UI Elements vs. Product Components

Not everything is a component, so why then is everything a component?

It's because far too many in the web developer community have become "React developers" and have React-ified everything in sight, including things that have nothing to do with JavaScript frameworks, like CSS. As the popular adage goes, "If your only tool is a hammer, every problem looks like a nail."

But as many have learned, going all in on React or any other framework leads to component soup, the modern equivalent of jQuery spaghetti. I recently attempted to spoon out a small portion of a large React app and move it to a lazy-loaded micro-frontend (not a fan of that architecture, but that was the task) and I couldn't. There were too many components with far too many imports all interdependent on each other. Here's a visual of what this small component and its dependencies look like (the two nodes circled in red are the basis for the component):

And to be clear, that's not the app. It's a component with its dependencies. To the user, it's just a simple page with a few charts and other minor bits of content.

It ended up being more practical to start fresh and write the code from scratch. That page will eventually become a single 100% vanilla dependency-free HTML file. It will be 30x faster and drastically easier to maintain because once I reduced everything down to UI elements there was no longer a need for framework-dependent product components.

So, to avoid hammering on every bit of UI with a framework, try making these distinctions when defining and building your components.

UI Element

UI elements are what actually make up the user interface. They are the visual elements on your page that users see and interact with. They are the HTML. Here's some examples:

UI ElementsNot UI Elements
buttondashboard
dialogproject timeline
tablenews feed
inputbilling history
tabsinbox
text editoradmin page
sidebarlogin page

People see and interact with buttons and tables; they do not see or interact with abstract components like QueryClientProvider. And they also don't technically see or interact with more concrete components like a dashboard or a news feed - they see the UI elements controlled by them. Do you see the difference?

And UI elements aren't just the native HTML elements. They include patterns of elements, like four child divs with a parent set to display: grid making a 2x2 responsive layout. They are also higher-level elements like tabs, a sidebar, or a full-on text editor. The Custom Elements API has made such elements possible for many years now.

Regardless of programming language, framework, architecture, build pipeline, or device type, UI elements are always going to ultimately become HTML elements in the DOM 100% of the time. There are no exceptions to this rule because that's how browsers work.

Why then do teams willfully abstract them away into framework-dependent components? It's not easier, faster, more accessible, or more performant. It's because that's what they've been taught to do by framework creators and other influential developers. Influencers have their favorite hammer ready to pound nails, so they teach hammer and nails and not much else.

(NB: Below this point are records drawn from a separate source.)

-- ==== Sys2Proof/Machine/Te.lean ====
section
/-! DEFINITION. The table engine as a requester (R226 to R249): TLOOKUP, TPREFETCH, TGRAD, TSTEP, TREPL, TMIGRATE and
TROWWRITE, the rows and acknowledgements that come back to them, and the commands of the table family. -/

namespace Sys2Proof.Machine

open Sys2Proof

/-! ### Mapping (R226) -/

/-- Key of a row. -/
def rowKey (table row : Nat) : Nat := table * 2 ^ 40 + row

/-- The component tables of a composed table, read with its descriptor. Log entry 57, DEDUCED. -/
def partTables (u : TeUse) (d : TDesc) : Mc (Nat × Nat) := do
  if d.mode = 2 then
    let q ← readTable u d.qtab
    let r ← readTable u d.rtab
    pure (q.nrows, r.nrows)
  else pure (0, 0)

/-- The rows that an index maps to; none: the default row. -/
def mapIndex (d : TDesc) (table : Nat) (qr : Nat × Nat) (idx : Nat) : List Nat :=
  if d.mode = 1 then [rowKey table (idx * d.hmul % 2 ^ 64 / 2 ^ 24 % d.nrows)]
  else if d.nrows ≤ idx then []
  else if d.mode = 0 then [rowKey table idx]
  else
    let q := idx / d.nrem
    let r := idx % d.nrem
    if qr.1 ≤ q ∨ qr.2 ≤ r then [] else [rowKey d.qtab q, rowKey d.rtab r]

/-- Rows that a staging area of `n` regions holds (R233). -/
def stagingRows (nelem n : Nat) : Nat := (n * 65536 - 64) / (32 * ((16 + 4 * nelem + 31) / 32) + 32)

/-- Key of a staging area of pane instance `i`: what a TPREFETCH staged there, or what the last TLOOKUP did (R229, R237). -/
def areaKey (s : State) (i ctx addr : Nat) (lookup : Bool) : Nat :=
  (ctx * 2 ^ 32 + (s.pane i).number.getD 0 * 2 ^ 24 + addr) * 2 + b2n lookup

/-- The rows staged in an area. -/
def stagedIn (s : State) (b area : Nat) : List (Nat × Nat × List Byte) :=
  (((s.bay b).te.staged.find? (fun e => e.1 == area)).map (·.2)).getD []
/-- Replace the rows of an area. -/
def setStaged (s : State) (b area : Nat) (rows : List (Nat × Nat × List Byte)) : State :=
  s.modTe b (fun x => { x with staged := (area, rows) :: x.staged.filter (fun e => e.1 != area) })

/-- A replica that serves a step, or any replica when `any` (R229, R233). -/
def replicaOf (s : State) (b key : Nat) (any : Bool) (step : Nat) : Option HotLine :=
  (s.bay b).te.hot.find? (fun h => rowKey h.table h.row == key && !h.data.isEmpty && (any || h.stamp + 1 == step))

/-- What mapping has assigned so far: rows by id, ids of rows that later occurrences share, rows held by staging, counts. -/
structure MapAcc where
  keys : List Nat := []
  shared : List (Nat × Nat) := []
  held : Nat := 0
  dedup : Nat := 0
  ovf : Nat := 0
  occ : List (List Nat) := []
deriving DecidableEq, Repr

/-- Map one occurrence: a row seen before shares its id; beyond the staging capacity each occurrence has its own. Log entry 57, DEDUCED. -/
def mapOcc (cap : Nat) (free : Nat → Bool) (a : MapAcc) (keys : List Nat) : MapAcc :=
  let seen := !keys.isEmpty && keys.all (fun k => a.shared.any (fun e => e.1 == k))
  let r := keys.foldl (fun (x : MapAcc × List Nat) k =>
    match x.1.shared.find? (fun e => e.1 == k) with
    | some e => (x.1, x.2 ++ [e.2])
    | none =>
      let id := x.1.keys.length
      let y : MapAcc := { x.1 with keys := x.1.keys ++ [k] }
      if free k then ({ y with shared := (k, id) :: y.shared }, x.2 ++ [id])
      else if x.1.held < cap then ({ y with shared := (k, id) :: y.shared, held := x.1.held + 1 }, x.2 ++ [id])
      else ({ y with ovf := x.1.ovf + 1 }, x.2 ++ [id])) (a, [])
  { r.1 with occ := a.occ ++ [r.2], dedup := a.dedup + b2n seen }

/-! ### Sending -/

/-- The running table command of a bay. -/
def teJob (b : Nat) : Mc TeJob := do
  let s ← get
  match (s.bay b).te.jobs with
  | j :: _ => pure j
  | [] => throw .wait
/-- Put it back. -/
def putTe (b : Nat) (j : TeJob) : Mc Unit := modify (fun s => s.modTe b (fun x => { x with jobs := [j] }))

/-- How far a piece of a table command's work came. -/
inductive TeGo where
  | waits
  | goesOn
  | complete
  /-- it stops for a context switch and goes on when the task runs again (R227) -/
  | stops
deriving DecidableEq, Repr

/-- Ids outstanding. -/
def outRows (j : TeJob) : Nat := (j.sent.map (fun e => e.2.length)).foldl (· + ·) 0

/-- Home of a row as the requester finds it (R219). -/
def rowHome (u : TeUse) (ctx key : Nat) : Mc (Nat × Nat) := do
  let d ← readTable u (key / 2 ^ 40)
  let (c, hb, _) ← atRow (key / 2 ^ 40) (key % 2 ^ 40) (homeOf (fun a n => vaRead u.w ctx a n) d (key % 2 ^ 40))
  pure (c, hb)

/-- Homes of rows, those that can be found now, and the lines that finding the others lacks; with `drop`, none for a row whose home
cannot be found at all (R233). -/
def homesOf (u : TeUse) (ctx : Nat) (drop : Bool) (keys : List (Nat × Nat)) :
    Mc (List (Nat × Nat × Option (Nat × Nat)) × List Need) :=
  keys.foldlM (fun a (k : Nat × Nat) =>
    tryCatch (do
        let h ← rowHome u ctx k.2
        pure (a.1 ++ [(k.1, k.2, some h)], a.2))
      (fun (e : Stop) => match e with
        | .need ns => pure (a.1, a.2 ++ ns)
        | .flt f => if drop then pure (a.1 ++ [(k.1, k.2, none)], a.2) else throw (.flt f)
        | .page c x l v h w => if drop then pure (a.1 ++ [(k.1, k.2, none)], a.2) else throw (.page c x l v h w)
        | e => throw e)) ([], [])

/-- Homes of all rows of a list. -/
def allHomes (u : TeUse) (ctx : Nat) (keys : List Nat) : Mc (List (Nat × Nat × Nat)) := do
  let (hs, ns) ← homesOf u ctx false (keys.map (fun k => (0, k)))
  if !ns.isEmpty then throw (.need ns)
  pure (hs.map (fun h => (h.2.1, h.2.2.getD (0, 0))))

/-- Send one request for rows of one table to one home; a request to another device carries up to 255 rows (R234). Log entry 18, DESIGN CHOICE. -/
def sendRows (b : Nat) (j : TeJob) (prefetch now : Bool) (step pane chip hb table : Nat) (ids : List Nat) : Mc Unit := do
  let tag ← freshTag b
  let rows := ids.map (fun id => (id, j.keys.getD id 0 % 2 ^ 40))
  let s ← get
  let j' ← teJob b
  let j' : TeJob := { j' with ask := j'.ask.filter (fun x => !ids.contains x), sent := j'.sent ++ [(tag, ids)] }
  if chip = s.chip then
    putTe b j'
    modify (fun s => rows.foldl (fun s (r : Nat × Nat) =>
      deliverTe s b hb b 0 (.rowReq { bay := b, chip, tag, slot := r.1, table, row := r.2, step, prefetch, now, lpane := pane % 8,
                                      op := j.op, ctx := j.ctx }) 32) s)
  else
    let body := leBytes 2 table ++ leBytes 2 (b2n prefetch + 2 * b2n now + j.op % 8 * 16) ++ leBytes 4 step ++ leBytes 4 rows.length
      ++ rows.flatMap (fun r => leBytes 8 (r.2 + r.1 % 2 ^ 24 * 2 ^ 40))
    if ← sendRouted b 0 (reqMsg s b 0x07 3 chip hb j.ctx tag pane 5 body) then
      modify (fun s => s.incReg (Reg.TE_REMOTE b) rows.length)
      putTe b j'
    else if prefetch then
      modify (fun s => s.incReg (Reg.TE_PFDROP b) rows.length)
      putTe b { j' with sent := j'.sent.filter (fun e => e.1 != tag) }
    else fault 0xB0

/-- Group ids by home and table, in order. -/
def groupRows (xs : List (Nat × Nat × Nat × Nat)) : List ((Nat × Nat × Nat) × List Nat) :=
  xs.foldl (fun (gs : List ((Nat × Nat × Nat) × List Nat)) x =>
    let k := (x.2.1, x.2.2.1, x.2.2.2)
    if gs.any (fun g => g.1 == k && decide (g.2.length < 255)) then
      gs.map (fun g => if g.1 == k && decide (g.2.length < 255) then (g.1, g.2 ++ [x.1]) else g)
    else gs ++ [(k, [x.1])]) []

/-- Request the ids that wait and whose homes are known, up to 1,024 rows outstanding (R234); the answer says whether any went. A
prefetch whose home cannot be found is dropped. -/
def askRows (u : TeUse) (i : Nat) (prefetch now : Bool) (step : Nat) : Mc Bool := do
  let b := u.b
  let j ← teJob b
  let s ← get
  let ids := j.ask.take (1024 - outRows j)
  let (homes, ns) ← homesOf u j.ctx prefetch (ids.map (fun id => (id, j.keys.getD id 0)))
  if homes.isEmpty then
    if ns.isEmpty then pure false else throw (.need ns)
  else
    let bad := (homes.filter (fun h => h.2.2.isNone)).map (·.1)
    modify (fun s => s.incReg (Reg.TE_PFDROP b) bad.length)
    putTe b { j with ask := j.ask.filter (fun x => !bad.contains x) }
    (groupRows (homes.filterMap (fun h => h.2.2.map (fun c => (h.1, c.1, c.2, h.2.1 / 2 ^ 40))))).forM (fun g =>
      sendRows b j prefetch now step ((s.pane i).number.getD 0) g.1.1 g.1.2.1 g.1.2.2 g.2)
    pure true

/-- Send the next contribution, at most 4,096 requests outstanding (R237, R418): to the owner that the bay's replica of the row names,
else to its home. The answer says whether one went. -/
def sendCon (u : TeUse) (i : Nat) : Mc Bool := do
  let b := u.b
  let j ← teJob b
  let s ← get
  match j.cons with
  | [] => pure false
  | c :: rest =>
    if 4096 ≤ j.sent.length + ((s.bay b).xe.reqs.filter (fun r => !r.host)).length then pure false
    else
      let dst ← (match (s.bay b).te.hot.find? (fun h => h.table == c.table && h.row == c.row) with
        | some h => pure (h.owner / 16, h.owner % 16)
        | none => rowHome u j.ctx (rowKey c.table c.row))
      let tag ← freshTag b
      let c : Contrib := { c with tag := some tag }
      let key := (j.keys.zipIdx.find? (fun k => k.1 == rowKey c.table c.row)).map (·.2)
      putTe b { j with cons := rest, begun := j.begun + 1, sent := j.sent ++ [(tag, [key.getD j.keys.length])] }
      let s ← get
      if dst.1 = s.chip then set (deliverTe s b dst.2 b 1 (.con c) (32 + c.data.length))
      else
        let body := leBytes 2 c.table ++ leBytes 2 c.gfmt ++ leBytes 4 c.step ++ leBytes 8 c.row ++ leBytes 8 c.pos
          ++ leBytes 4 c.weight ++ leBytes 4 0 ++ c.data ++ leBytes ((4 - c.data.length % 4) % 4) 0
        if !(← sendRouted b 0 (reqMsg s b 0x09 c.cls dst.1 dst.2 j.ctx tag ((s.pane i).number.getD 0) 5 body)) then fault 0xB0
      pure true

Vanilla HTML, CSS, and JavaScript have everything you'd want or need to create UI elements and that's what they will eventually become at runtime anyway. They are the essence of frontend - embrace the web and master it!

Product Component

These are abstractions. They often, but not always, benefit from a framework. Their purpose is to bring logic, data, and UI elements together into a meaningful piece of the app. They import dependencies and encapsulate business logic. They manage app state. They provide structure and organization as the app grows in complexity. They're glue. Here's some examples:

Product ComponentsNot Product Components
dashboardbutton
project timelinedialog
news feedtable
billing historyinput
inboxtabs
admin pagetext editor
login pagesidebar

The requirements for these components are such that vanilla just doesn't quite have enough. Patterns alone, like Model-View-Presenter, can do much, but there's often still a need for specialized mechanisms to structure and package lots of code. This is one reason a product component would need a framework.

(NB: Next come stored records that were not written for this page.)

-- ==== Sys2Proof/Machine/Commit.lean ====
section
/-! DEFINITION. Staged registers and commit (R11, R12, R485 to R490, R550). A commit target is keyed as CTL_COMMIT names it:
TARGET + INST * 2^8 + LOCAL * 2^12. -/

namespace Sys2Proof.Machine

open Sys2Proof

/-- Instances of a target exist and LOCAL is 0 but for a pane (Table 15-9; R550). -/
def tgtKnown (k : Nat) : Bool :=
  let t := k % 256
  let n := bits k 11 8
  let l := bits k 15 12
  if t = 2 then decide (l ≤ 8)
  else l == 0 && (t == 1 || t == 3 || t == 4 || t == 5 || t == 7 || t == 6 && decide (n < 8) || decide (8 ≤ t ∧ t ≤ 0xB) && n == 0)

/-- The staged registers of a target, but for PANE_MODE, which only the control die writes, and the slot-table entries. -/
def tgtRegs (k : Nat) : List Nat :=
  let t := k % 256
  let n := bits k 11 8
  if t = 1 then [Reg.BAY_BSHARE n] else if t = 3 then [Reg.MEM_CTRL n] else if t = 4 then [Reg.XLT_OTCTRL n, Reg.XLT_OTLIMIT n]
  else if t = 5 then [Reg.DSP_SLICE n, Reg.DSP_BLOCKSW n] else if t = 6 then [Reg.WIN_REPLAYTMO n] else if t = 7 then [Reg.XE_RTMO n]
  else if t = 8 then [Reg.FLX_HTMO] else if t = 9 then [Reg.PWR_P1CLK] else if t = 0xA then [Reg.DBG_TRCCTL]
  else if t = 0xB then [Reg.LOG_CTRL] else []

/-- The target to which a staged register belongs. -/
def tgtOf (a : Nat) : Option Nat :=
  let b := (a - 0x01000000) / 0x100000
  let o := a % 0x100000
  if a = Reg.FLX_HTMO then some 8 else if a = Reg.PWR_P1CLK then some 9 else if a = Reg.DBG_TRCCTL then some 0xA
  else if a = Reg.LOG_CTRL then some 0xB
  else if 0x00800000 ≤ a ∧ a < 0x00808000 ∧ a % 0x1000 = 4 then some (6 + a / 0x1000 % 8 * 2 ^ 8)
  else if a < 0x01000000 ∨ 0x02000000 ≤ a then none
  else if o = 0x20 ∨ o = 0x34 then some (1 + b * 2 ^ 8)
  else if o = 0x3008 then some (3 + b * 2 ^ 8)
  else if o = 0x400C ∨ o = 0x4028 then some (4 + b * 2 ^ 8)
  else if o = 0x5010 ∨ o = 0x5014 then some (5 + b * 2 ^ 8)
  else if o = 0x2010 then some (7 + b * 2 ^ 8) else none

/-- The staged copy of a register. -/
def stagedN (s : State) (a : Nat) : Nat := (tget (regReset a) s.staged a).toNat

/-- Set the staged copy of a register. -/
def putStaged (s : State) (a v : Nat) : State := { s with staged := tset (regReset a) s.staged a (BitVec.ofNat 32 v) }

/-- Hold a write behind the pending commit of its target (R486). Log entry 95, DEDUCED. -/
def holdWrite (s : State) (a v : Nat) : State := { s with mgmt := { s.mgmt with held := s.mgmt.held ++ [{ addr := a, value := v }] } }

/-- A write to a staged register replaces the staged copy; it is held while a commit of its target is pending. Log entry 78, DEDUCED. -/
def stageWrite (s : State) (a v : Nat) : State :=
  match tgtOf a with
  | none => s
  | some k =>
    if a % 0x100000 = 0x34 ∧ 0x01000000 ≤ a then stageSlot s ((a - 0x01000000) / 0x100000) v
    else if s.mgmt.commits.contains k then holdWrite s a v
    else putStaged s a v

/-- Bits of a register that its row defines. -/
def rowMask (a : Nat) : Nat := match regRow a with | some r => r.mask | none => 0

/-- Does the staged copy of a register have a reserved bit set? -/
def reservedSet (s : State) (a : Nat) : Bool := Nat.land (stagedN s a) (rowMask a) != stagedN s a

/-- The first failing check of a target: offset of the register and number of the check (Table 15-9; R515, R513, R537). Log entry 78, DEDUCED. -/
def commitCheck (s : State) (k : Nat) : Option (Nat × Nat) :=
  let t := k % 256
  let n := bits k 11 8
  if t = 1 then
    let w := stagedN s (Reg.BAY_BSHARE n)
    let rd := bits w 5 0
    let wr := bits w 13 8
    if 64 < rd + wr ∨ 64 < rd + wr + bits w 21 16 then some (0x20, 1)
    else if (s.bay n).slotStaged.any (fun e => match e.2 with | some v => !slotWell (e.1 / 2 ^ 18) v | none => false) then some (0x34, 2)
    else none
  else if t = 3 then (if reservedSet s (Reg.MEM_CTRL n) then some (0x8, 4) else none)
  else if t = 4 then
    if bit (stagedN s (Reg.XLT_OTCTRL n)) 0 ∧
        (s.reg64 (Reg.XLT_OTBASE_LO n) (Reg.XLT_OTBASE_HI n) = 0 ∨ stagedN s (Reg.XLT_OTLIMIT n) = 0) then some (0xC, 5) else none
  else if t = 5 then
    let x := Nat.land (stagedN s (Reg.DSP_SLICE n)) (rowMask (Reg.DSP_SLICE n))
    let y := Nat.land (stagedN s (Reg.DSP_BLOCKSW n)) (rowMask (Reg.DSP_BLOCKSW n))
    if x = 0 then some (0x10, 6) else if y = 0 ∨ x < y then some (0x14, 6) else none
  else if t = 6 then (if Nat.land (stagedN s (Reg.WIN_REPLAYTMO n)) (rowMask (Reg.WIN_REPLAYTMO n)) < 400 then some (0x4, 7) else none)
  else if t = 7 then (if Nat.land (stagedN s (Reg.XE_RTMO n)) (rowMask (Reg.XE_RTMO n)) = 0 then some (0x10, 8) else none)
  else if t = 8 then (if Nat.land (stagedN s Reg.FLX_HTMO) (rowMask Reg.FLX_HTMO) = 0 then some (0x4, 8) else none)
  else if t = 9 then (if reservedSet s Reg.PWR_P1CLK then some (0x8, 9) else none)
  else if t = 0xA then (if reservedSet s Reg.DBG_TRCCTL then some (0x8, 10) else none)
  else if t = 0xB then (if reservedSet s Reg.LOG_CTRL then some (0x8, 11) else none)
  else none

/-- CTL_COMMITST shows a commit in a state: 1 pending, 2 applied, 3 rejected (R490). -/
def showCommit (s : State) (k st : Nat) : State :=
  s.setReg Reg.CTL_COMMITST (st + k % 256 * 2 ^ 8 + bits k 11 8 * 2 ^ 16 + bits k 15 12 * 2 ^ 20)

/-- A commit is checked as it is received or released (R485, R486). Log entry 78, DEDUCED. -/
def commitNow (s : State) (v : Nat) : State :=
  let k := v % 65536
  let reject := fun (off chk : Nat) => (showCommit s k 3).setReg Reg.CTL_COMMITERR (off + chk * 2 ^ 16)
  if s.mgmt.commits.contains k then holdWrite s Reg.CTL_COMMIT v
  else if !tgtKnown k then reject 0 0xFF
  else
    match commitCheck s k with
    | some (off, chk) => reject off chk
    | none => let s := showCommit s k 1; { s with mgmt := { s.mgmt with commits := s.mgmt.commits ++ [k] } }

/-- A write of CTL_COMMIT: it is counted in CTL_COMMITSEQ (R550). -/
def commitWrite (s : State) (v : Nat) : State :=
  commitNow (s.setReg Reg.CTL_COMMITSEQ ((s.regN Reg.CTL_COMMITSEQ + 1) % 2 ^ 32)) v

/-- CTL_COMMIT. -/
def execCtlCommit (v : Nat) (s : State) : Host.Outcome State Fault Refusal := answer s true (whenOpen s Reg.CTL_COMMIT (commitWrite s v))

/-- Has the target reached its safe boundary: a pane is idle with no task saved on it (Table 15-9)? -/
def atBoundary (s : State) (k : Nat) : Bool :=
  if k % 256 = 2 then
    let p := s.pane (bits k 11 8 * 9 + bits k 15 12)
    p.task.isNone && p.sw.isNone && !(s.tasks.any (fun t => t.saved.isSome && t.ranOn == p.number && p.number.isSome))
  else true

/-- What a path was answered: reason and data (R546). -/
def noteAnswer (s : State) (path reason data : Nat) : State :=
  if path = 0 then s
  else { s with mgmt := { s.mgmt with last := tset (0, 0) s.mgmt.last path (reason, BitVec.ofNat 32 data) } }

/-- MGRSP of a management message of the companion: the status of Table 18-4; a write's DATA is a free value. Log entry 92, DEDUCED. -/
def mgrsp (s : State) (f : Nat) (m : List Byte) (reason : Nat) (data : Option Nat) : State :=
  let st := if reason = 0 then 0 else if reason = 3 then 0xA else 0xC
  match data with
  | some d => answerHost s (finBay s m) f m 0x2C st (leBytes 4 d)
  | none => let (bs, s) := s.freeBytes 4; answerHost s (finBay s m) f m 0x2C st bs

/-- A write is answered on its path. -/
def answerWrite (s : State) (path reason : Nat) (msg : Option (Nat × List Byte)) : State :=
  let s := noteAnswer s path reason 0
  match msg with
  | some (f, m) => mgrsp s f m reason none
  | none => s

/-- The latest held write belongs to a path, which waits for its answer. -/
def ownHeld (s : State) (path : Nat) (msg : Option (Nat × List Byte)) : State :=
  { s with mgmt := { s.mgmt with held := s.mgmt.held.dropLast ++ (s.mgmt.held.getLast?.toList.map (fun h => { h with path, msg })) } }

/-- A held write is served, and answered unless it is held again. -/
def serveHeld (s : State) (h : HeldWrite) : State :=
  let t := if h.addr = Reg.CTL_COMMIT then commitNow s h.value else stageWrite s h.addr h.value
  if s.mgmt.held.length < t.mgmt.held.length then ownHeld t h.path h.msg else answerWrite t h.path 0 h.msg

/-- Writes held behind a commit are served in arrival order. Log entry 95, DEDUCED. -/
def releaseHeld (s : State) : State := s.mgmt.held.foldl serveHeld { s with mgmt := { s.mgmt with held := [] } }

/-- COMMIT_APPLY: every staged value of the target takes effect together, and what was held behind it is served. Staged slot entries
wait for the next frame boundary of their own table (R58). -/
def commitApply (s : State) (k : Nat) : State :=
  if !(s.mgmt.commits.contains k) || !atBoundary s k then s
  else
    let s : State := (tgtRegs k).foldl (fun s a =>
      let v := Nat.land (stagedN s a) (rowMask a)
      putStaged (s.setReg a v) a v) s
    let s := if k % 256 = 1 then
        s.modBay (bits k 11 8) (fun x => { x with slotDue := x.slotStaged.foldl (fun t e => tset none t e.1 e.2) x.slotDue, slotStaged := [] })
      else s
    let s := if k % 256 = 9 then requestClocks s else s
    let s := if s.regN Reg.CTL_COMMITST = 1 + k % 256 * 2 ^ 8 + bits k 11 8 * 2 ^ 16 + bits k 15 12 * 2 ^ 20 then showCommit s k 2 else s
    releaseHeld { s with mgmt := { s.mgmt with commits := s.mgmt.commits.erase k } }

/-- COMMIT_APPLY. -/
def execCommitApply (tgt : Nat) (s : State) : Host.Outcome State Fault Refusal := answer s true (commitApply s (tgt % 65536))

end Sys2Proof.Machine
end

And the render cycle. Re-rendering a component as state changes is a challenging problem and frameworks have solved it. Many UI elements are static and don't change, and because UI elements are leaf nodes those that do change do so in isolation and are manageable with vanilla JavaScript features like Custom Elements' attributeChangedCallback. Product components, on the other hand, are always internal or root nodes and are managing state and rendering in a way UI elements aren't.

The more leaf nodes, or UI elements, you have, the fewer abstractions and layers are needed and the application becomes much simpler overall. A project then has three clean layers:

And the product components go from complicated interdependent graphs like the screenshot at the beginning of the article, to a very clean tree like this:

At times it is necessary to nest product components. I have found there is never a need to go beyond three components - the App, the Page, and sometimes a section of a page. With UI elements I have never needed a fourth and often only need two. There is no need to incur the costs of the excessive "pyramid of doom" designs so common in React projects.

Well, that's UI elements vs. product components. Do you make a similar distinction? What's worked well for you?